In contrast, scientists still believe a natural origin is the most possible way.

"The animal origins pathway of COVID-19 is still the most logical," Dominic Dwyer, an Australian medical virologist in the World Health Organization's COVID-19 origin-tracing joint study with China, said in an op-ed published in The Guardian on Friday.

"Based on nearly all emerging human viruses of the last 50 years (including SARS in 2003 and MERS in 2012), animals are the likely source," said Dwyer. "By virtue of their ecology, bats play a special role, not just with coronaviruses, but with Ebola, Hendra and others."

The virologist refuted the lab leak theories, as before a leak, "the virus must be present in the laboratory already and there would have to be a breakdown of usual regulated laboratory procedures around sample collection and preparation. For further spread, the infected worker must transmit the virus to close contacts and through them to the wider community," all of which have not been currently supported by any clear evidence.
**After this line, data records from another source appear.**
/-- 4.12 at 1653.1 s: the credit of a column of condition 95 (R77, R91). -/
theorem test_regenPhaseEnd : (fun t : State => ((t.column .b).state, (t.column .b).capacity, (t.column .b).regens)) (nextOf
    (exec .regenPhaseEnd (lk.onSfc fun x => { x with colB := { x.colB with state := .regenFast, condition := 95 } }))) =
      (.ready, 190000, 1) := by decide

/-! ### Dosing and the door -/

/-- The head order claims its load and is sent with a watchdog of 11 s (6.12). -/
theorem test_orderStart : (fun t : State => ((t.claimOf .doserDet).state, t.dsc.det.watchdogLeft)) (nextOf (exec
    (.orderStart .det) (det612 [{ ord .queued false with amount := .steps 117 }]))) = (.granted, some 11000) := by decide

/-- The watchdog ends: STOP, and DOSER_STALL with detail 1 (R108). -/
theorem test_orderWatchdogExpiry : (fun t : State => (t.dsc.det.stop, t.hasFault .doserStall 1)) (nextOf (exec
    (.orderWatchdogExpiry .det) ((held (det612 [ord .sent true]) .doserDet .granted).onChannel .det fun r =>
      { r with watchdogLeft := some 0 }))) = (true, true) := by decide

/-- 6.12 at 3.08 s: AIR sets the stock to 0 and the empty flag, and drops the queued order. -/
theorem test_done_air : (fun t : State => (t.dsc.det.stock, t.dsc.det.empty, t.dsc.det.orders.length, t.hasFault .detEmpty 0))
    (nextOf (exec (.done 2 46 60 2) (det612 [{ ord .sent true with tag := 46, amount := .steps 117 },
      { ord .queued false with tag := 47 }]))) = (0, true, 0, true) := by decide

/-- 6.12 at 126.10 s: a PRIME order's delivery is taken from the stock. -/
theorem test_done_prime : (nextOf (exec (.done 2 48 100 0) ((det612 [{ ord .sent true with tag := 48, amount := .seconds 5, ulPerStep := 250 }]
    ).onChannel .det fun r => { r with stock := 10000000 }))).dsc.det.stock = 9975000 := by decide

/-- The latch not released in 2 s is DOOR_LATCH_FAIL with detail 1, a WARNING (R126). -/
theorem test_latchReleaseTimeout : (fun t : State => (t.hasFault .doorLatchFail 1, t.level)) (nextOf (exec .latchReleaseTimeout
    (withFaults (rs.onDvc fun d => { d with releaseLeft := some 0 }) []))) = (true, .warning) := by decide

/-- 7.9 at 1.700 s: BLOCKED at 3 % marks the vent and starts the retract. -/
theorem test_moved_blocked : (fun t : State => (t.dvc.lastReached, t.dvc.vent.step, t.dvc.vent.doorBlocked, t.dvc.vent.fanOnly,
    t.dvc.retract)) (nextOf (exec (.moved 0 3 1) ((held (cyc .vent) .doorDrive .granted).onDvc fun d =>
      { d with task := .push .vent 20 .delivered, vent := { d.vent with step := .push, pct := 20, secs := 120 } }))) =
      (3, .retract, true, true, true) := by decide

/-- A retract that is owed starts: the limit is travel and 2 s (7.9). -/
theorem test_retractStart : (nextOf (exec .retractStart (lk.onDvc fun d => { d with owed := true }))).dvc.task =
    .retract 6000 := by decide

/-- The retract's limit raises DOOR_BLOCKED (R129). -/
theorem test_retractTimeLimit : (fun t : State => (t.dvc.task, t.dvc.retract, t.hasFault .doorBlocked 0)) (nextOf (exec
    .retractTimeLimit (lk.onDvc fun d => { d with task := .retract 0, retract := true }))) = (.none, false, true) := by decide

/-- The vent's time ends: the cycle is COMPLETE (R41, R133). -/
theorem test_ventTimerExpiry : (fun t : State => (t.csq.phase, t.dvc.fan)) (nextOf (exec .ventTimerExpiry ((cyc .vent).onDvc
    fun d => { d with fan := true, vent := { d.vent with step := .fan, timerLeft := some 0 } }))) = (.idle, false) := by decide

/-- 7.9 at 85.500 s: the cooling window ends the vent (R133). -/
theorem test_coolingWindowEnd : (nextOf (exec .coolingWindowEnd ((cyc .vent).onDvc fun d =>
    { d with vent := { d.vent with step := .fan, coolingLeft := some 0 } }))).csq.phase = .idle := by decide

/-! ### The Module Bus -/

/-- 8.1: frame 1 follows frame 0, and every empty address counts a bad bay. -/
theorem test_frameEnd : (fun t : State => (t.mbi.frameNo, (t.entry 3).bayErrors)) (nextOf (exec
    (.frameEnd (Vector.replicate 24 0xFF#8)) (rs.onMbi fun m => { m with line := .running }))) = (1, 1) := by decide

/-- The DOSE message has been delivered: it leaves the queue and the channel is IDLE (8.13). -/
theorem test_messageDelivered : (fun t : State => (t.mbi.queue.length, t.mbi.down.phase)) (nextOf (exec .messageDelivered
    (lk.onMbi fun m => { m with
      queue := [{ dest := 2, body := .dose 46 117, source := .dsc .det, sending := true }], down := { m.down with phase := .closing 2 } }))) =
      (0, .idle) := by decide

/-- CLOSING that lasts 50 frames ends as a delivery (R151). -/
theorem test_closingLimit : (nextOf (exec .closingLimit (lk.onMbi fun m => { m with
    queue := [msg (.dsc .det) true], down := { m.down with phase := .closing 0 } }))).mbi.queue.length = 0 := by decide

/-- A message without progress is abandoned and counted (R151). -/
theorem test_downstreamNoProgress : (fun t : State => (t.mbi.queue.length, (t.entry 0).msgAborts)) (nextOf (exec
    .downstreamNoProgress (lk.onMbi fun m => { m with
      queue := [{ dest := 0, body := .move 20, source := .dvc, sending := true }], down := { m.down with phase := .present 0 } }))) =
      (0, 1) := by decide

/-- An upstream message without progress loses its grant (R152). -/
theorem test_upstreamNoProgress : (fun t : State => (t.mbi.grant, (t.entry 2).msgAborts)) (nextOf (exec .upstreamNoProgress
    (lk.onMbi fun m => { m with grant := some { owner := 2, frames := 60, msgSeen := true } }))) = (none, 1) := by decide

/-- A grant that is not used is withdrawn (R155). -/
theorem test_grantWithdrawal : (fun t : State => (t.mbi.grant, (t.entry 2).grantLapses)) (nextOf (exec .grantWithdrawal
    (lk.onMbi fun m => { m with grant := some { owner := 2, frames := 8, msgSeen := false } }))) = (none, 1) := by decide

/-- The line runs again from frame 0 (R157). -/
theorem test_lineBreakEnd : (fun t : State => (t.mbi.line, t.mbi.frameNo, t.now)) (nextOf (exec .lineBreakEnd rs)) =
    (.running, 0, 8) := by decide

/-- 9.10 at the end of frame 7: the CAPS_QUERY is enqueued (R162). -/
theorem test_bringUpQuery : (fun t : State => ((t.entry 0).bringUp, t.mbi.queue.map (·.body))) (nextOf (exec (.bringUpQuery 0)
    rs)) = (.query, [.capsQuery]) := by decide

/-- No CAPS in 250 frames: the entry counts again (R162). -/
theorem test_answerTimeout : ((nextOf (exec (.answerTimeout 0) (seek (.answer 0) false))).entry 0).bringUp = .count 0 := by
  decide

/-- 9.10 at the end of frame 39: the record is replaced and the entry LINKED. -/
theorem test_caps : (fun t : State => ((t.entry 0).link, (t.entry 0).caps)) (nextOf (exec (.caps 0 #v[1, 3, 35, 55, 38, 90])
    (seek (.answer 200) false))) = (.linked, { fields := .door 35 55 38 90, revision := 3 }) := by decide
Moreover, RaTG13, a bat virus found by researchers at the Wuhan Institute of Virology that is 96 percent identical to SARS-CoV-2 at the genome level, "is only a genetic sequence and has not been grown in the laboratory."

Read more: Here's how scientists know the coronavirus came from bats and wasn't made in a lab

He noted that the lab leak theories, ranging from accidental to deliberate and even state-sponsored, "are easy claims to make, comprehensible to everyone, part of popular culture and catering to political discourse."

Seeking the origin of the novel coronavirus is "not for the sake of reproach, but to guide preparations for the next time around," stressed Dwyer.

Rinat Maksyutov, director general of Russia's State Research Center of Virology and Biotechnology Vector, also stressed that experts have no doubt in the natural origin of the novel coronavirus, TASS news agency reported on June 17.

Maksyutov said that the changes in the novel coronavirus amount to 20 percent compared to the previous coronavirus, adding, "To create such a virus artificially would be impossible."